> **Work order**
Scan the entries below for the string "rolling" and copy every line where it turns up.

· · · · ·

-- ==== Sys2Proof/Tests/Slice0.lean ====
section
/-! SUPPORT. Own tests: ill-formed operands, the premises of the statements met, and the spec's worked examples. -/

section

open Sys2Proof Sys2Proof.Machine

namespace Sys2Proof.Tests

/-! ### Operands out of range are turned away -/

theorem test_wf_host_address : (Instr.placeAtStop { host := [(2 ^ 32, 0)] }).wf = false := by decide
theorem test_wf_late_address : (Instr.unplace { late := [(2 ^ 32, 0)] }).wf = false := by decide
theorem test_wf_read_error_address : (Instr.compositionBegin { readErrors := [2 ^ 32] }).wf = false := by decide
theorem test_wf_write_error_address : (Instr.boundaryOperation { writeErrors := [2 ^ 32] }).wf = false := by decide
theorem test_wf_last_address : (Instr.boundaryOperation { host := [(2 ^ 32 - 1, 0)] }).wf = true := by decide
theorem test_wf_notice_id_zero : (Instr.armMark (.notice 0 0) 5).wf = false := by decide
theorem test_wf_notice_id_256 : (Instr.armMark (.notice 256 0) 5).wf = false := by decide
theorem test_wf_panel_address_zero : (Instr.idleCountFull .seat 0).wf = false := by decide
theorem test_wf_panel_address_64 : (Instr.probeCountdownEnd .door 64).wf = false := by decide
theorem test_wf_group_four : (Instr.holdLimitReached .end_ 4).wf = false := by decide
theorem test_wf_reply_of_eight : (Instr.reply .seat (List.replicate 8 ⟨0, false, true⟩)).wf = false := by decide
theorem test_wf_reply_of_nine : (Instr.reply .seat (List.replicate 9 ⟨0, false, true⟩)).wf = true := by decide
theorem test_wf_short_reply_of_nine : (Instr.replyTimeout .seat (List.replicate 9 ⟨0, false, true⟩)).wf = false := by
  decide
theorem test_wf_register_with_an_effect :
    (Instr.ignoredRegisterWrite 1 0).wf = false ∧ (Instr.ignoredRegisterWrite 4 0).wf = false := by decide
theorem test_wf_register_number_eight : (Instr.ignoredRegisterWrite 8 0).wf = false := by decide

/-! ### Small states -/

/-- A part with an empty queue. -/
def stateOf (p : Part) : State := { pending := [], part := p }

/-- The right side of an equation: the state after a command, the reset state where it gives none. -/
def after (o : Answer) : State :=
  match o with
  | .next t => t
  | .fault _ => State.reset
  | .refused _ => State.reset

/-- What a read gives, and what it fails with. -/
def valueOf {ε α : Type} (x : Except ε α) : Option α :=
  match x with
  | .ok v => some v
  | .error _ => none
def failureOf {ε α : Type} (x : Except ε α) : Option ε :=
  match x with
  | .ok _ => none
  | .error e => some e

/-- The wheel of 1.9: C = 2890 mm, P = 100, D = 4. -/
def wheel : WheelParams := { rising := true, d := 4, c := 2890, p := 100 }

/-- An ACTIVE odometer, one edge short of a capture. -/
def rolling : Odometer :=
  { Odometer.reset with wheel := some wheel, workingP := some 100, edgeCount := 3, legDistance := 15999900 }

/-- Reset with this odometer, or tracker, engine, scheduler, composer, sweep timer, edition unit, report unit. -/
def withOdo (o : Odometer) : State := stateOf { Part.reset with odo := o }
def withTrk (t : Tracker) : State := stateOf { Part.reset with trk := t }
def withRes (r : Reservations) : State := stateOf { Part.reset with res := r }
def withNtc (n : Notices) : State := stateOf { Part.reset with ntc := n }
def withCmp (c : Composer) : State := stateOf { Part.reset with cmp := c }
def withSeat (c : LineCtl) : State := stateOf { Part.reset with lineSeat := c }
def withSwp (w : Sweep) : State := stateOf { Part.reset with swp := w }
def withEd (e : Edition) : State := stateOf { Part.reset with ed := e }
def withRep (r : Report) : State := stateOf { Part.reset with rep := r }

/-- The same with RUN 1. -/
def running (s : State) : State := { s with part := { s.part with regs := { s.part.regs with run := true } } }

/-- A served stop. -/
def stop (code index legLength : Nat) : ServedStop :=
  { code := code, mapX := 10 * index, index := index, divide := false, join := false, legLength := legLength }

/-- Two and three served stops. -/
def view2 : List ServedStop := [stop 11 0 18000, stop 12 1 0]
def view3 : List ServedStop := [stop 11 0 18000, stop 12 1 7000, stop 13 2 0]

/-- A line of one panel, and a coach profile with it on each line. -/
def lineConfig : LineConfig :=
  { rate := 0, panels := [{ address := 5, group := 0 }], groups := List.replicate 4 { grouped := false, hold := 15 }
    thresholds := [10, 20, 30, 40, 50, 60, 70, 80], levels := [0, 1, 2, 3, 4, 5, 6, 7, 15] }
def profile : Profile :=
  { wheel := wheel, motion := { vMove := 30, vStop := 10, nMove := 4, nStill := 3, nDoor := 5 }
    portion := 1, a := 2000, w := 300, o := 500, period := 200, wrap := 3000, role := .alone
    outs := List.replicate 4 { source := .off, invert := false }
    endPage := 1, doorPage := 2, seatPages := [3, 4, 5, 6, 7, 8]
    seat := lineConfig, end_ := lineConfig, door := lineConfig
    seatMap := [{ number := 21, address := 5, half := .left }] }

/-! ### Premises met: the queue, the resets and the laws -/

theorem test_premises_EmptyQueueRunsWhatIsDue :
    (State.reset.pending = [] ∧ State.reset.part.due = none) ∧
    State.reset.part.swp.usInMs + 1 ≠ 1000 ∧
    (withSwp { Sweep.reset with usInMs := 999 }).part.due = none ∧
    (withOdo { Odometer.reset with doorStepDue := true }).part.due = some (.doorSample false) := by decide

/-- The last us of a ms, with this many ms of the door step passed. -/
def lastUs (doorMs : Nat) : State :=
  stateOf { Part.reset with swp := { Sweep.reset with usInMs := 999 }, odo := { Odometer.reset with doorMs := doorMs } }

theorem test_premises_EmptyQueueRunsWhatIsDue_at_a_ms : ∀ n, n ∈ [0, 8, 9] →
    (lastUs n).pending = [] ∧ (lastUs n).part.due = none ∧ (lastUs n).part.swp.usInMs + 1 = 1000 ∧
      (decide ((lastUs n).part.odo.doorMs + 1 = 10) = decide (n = 9)) := by decide

/-- A line that sends a QUERY, to be cut off by a reset. -/
def sending : LineCtl :=
  let query : Exchange :=
    { kind := .query, address := 5, group := 0, frame := [], rate := 0, awaiting := false, due := 9 }
  { LineCtl.reset with exchange := some query }

theorem test_premises_ResetsLeaveStoppedPart :
    (((withSeat sending).part.line .end_).exchange = none ∧ ((withSeat sending).part.line .end_).quiet = none) ∧
    ((withSeat sending).part.line .seat).exchange ≠ none := by decide

theorem test_premises_StepKeepsMemoryCanonical :
    ∃ s t : State, step s = .next t ∧ s.part.memoryCanonical ∧ s.part.mem ≠ [] :=
  ⟨stateOf { Part.reset with mem := [(3, 7)] }, _, rfl, by unfold Part.memoryCanonical; decide, by decide⟩

/-- Leg Distance at its limit, and both owners' shares full, one capture short. -/
def saturated : Odometer :=
  { rolling with
    legDistance := 4294967295
    marks := List.replicate 2 { tag := .pass 1, distance := 4294967296 } ++
      List.replicate 6 { tag := .notice 1 1, distance := 4294967296 } }

theorem test_premises_StepKeepsBlockLimits :
    (∃ s t : State, step s = .next t ∧ s.part.odometerLaw ∧ s.part.odo.legDistance = 4294967295) ∧
    (∃ s t : State, step s = .next t ∧ s.part.noticeLaw ∧ s.part.ntc.active.length = 8) ∧
    (∃ s t : State, step s = .next t ∧ s.part.composerLaw ∧ s.part.cmp.refreshSeat ≠ []) ∧
    ∃ s t : State, step s = .next t ∧ s.part.windowLaw ∧ s.part.ed.take = 63 := by
  refine ⟨⟨withOdo saturated, _, rfl, by unfold Part.odometerLaw; decide, rfl⟩,
    ⟨withNtc { Notices.reset with active := (List.range 8).map (fun i => { id := i + 1, phase := .showing, countdown := 9 }) },
      _, rfl, by unfold Part.noticeLaw; decide, rfl⟩,
    ⟨withCmp { Composer.reset with
        refreshSeat := [1, 63], panels := [{ line := .seat, address := 1, moving := false, strip := false, bars := [] },
          { line := .seat, address := 63, moving := false, strip := false, bars := [] }] },
      _, rfl, by unfold Part.composerLaw; decide, by decide⟩,
    ⟨withEd { Edition.reset with take := 63 }, _, rfl, by unfold Part.windowLaw; decide, rfl⟩⟩

theorem test_premises_StepKeepsTrackerLaw :
    ∃ s t : State, step s = .next t ∧ s.part.trackerLaw ∧ s.part.trk.phase = .running 1 :=
  ⟨withTrk { Tracker.reset with view := view3, phase := .running 1 }, _, rfl,
    by unfold Part.trackerLaw; exact ⟨fun _ h => (by cases h), fun k h => (by cases h; decide)⟩, rfl⟩

theorem test_premises_StepKeepsPinLaw :
    ∃ s t : State, step s = .next t ∧ s.part.pinLaw ∧ s.part.ed.stops.pinsA = 1 :=
  ⟨stateOf { Part.reset with
      trk := { Tracker.reset with load := .loading .a 512 7 }
      ed := { Edition.reset with stops := { KindState.reset with pinsA := 1 } } }, _, rfl,
    fun k c => by cases k <;> cases c <;> rfl, rfl⟩

theorem test_premises_StepKeepsStoppedLaw :
    ∃ s t : State, step s = .next t ∧ s.part.stoppedLaw ∧ s.part.regs.run = false :=
  ⟨State.reset, _, rfl, fun _ => ⟨rfl, fun k c => by cases k <;> cases c <;> rfl, fun k => by cases k <;> rfl, rfl, rfl,
    rfl, fun _ h => nomatch h⟩, rfl⟩

/-! ### Premises met: the odometer -/

theorem test_premises_WheelEdgeCountsActiveEdges :
    State.reset.part.odo.wheel = none ∧
    (withOdo rolling).part.odo.wheel = some wheel ∧ false ≠ wheel.rising ∧ true = wheel.rising ∧
    wheel.d ≤ (withOdo rolling).part.odo.edgeCount + 1 ∧
    (withOdo { rolling with edgeCount := 2 }).part.odo.edgeCount + 1 < wheel.d := by decide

· · · · ·

> **Solution for this problem**
def rolling : Odometer :=
  { rolling with
    (withOdo rolling).part.odo.wheel = some wheel ∧ false ≠ wheel.rising ∧ true = wheel.rising ∧
    wheel.d ≤ (withOdo rolling).part.odo.edgeCount + 1 ∧
    (withOdo { rolling with edgeCount := 2 }).part.odo.edgeCount + 1 < wheel.d := by decide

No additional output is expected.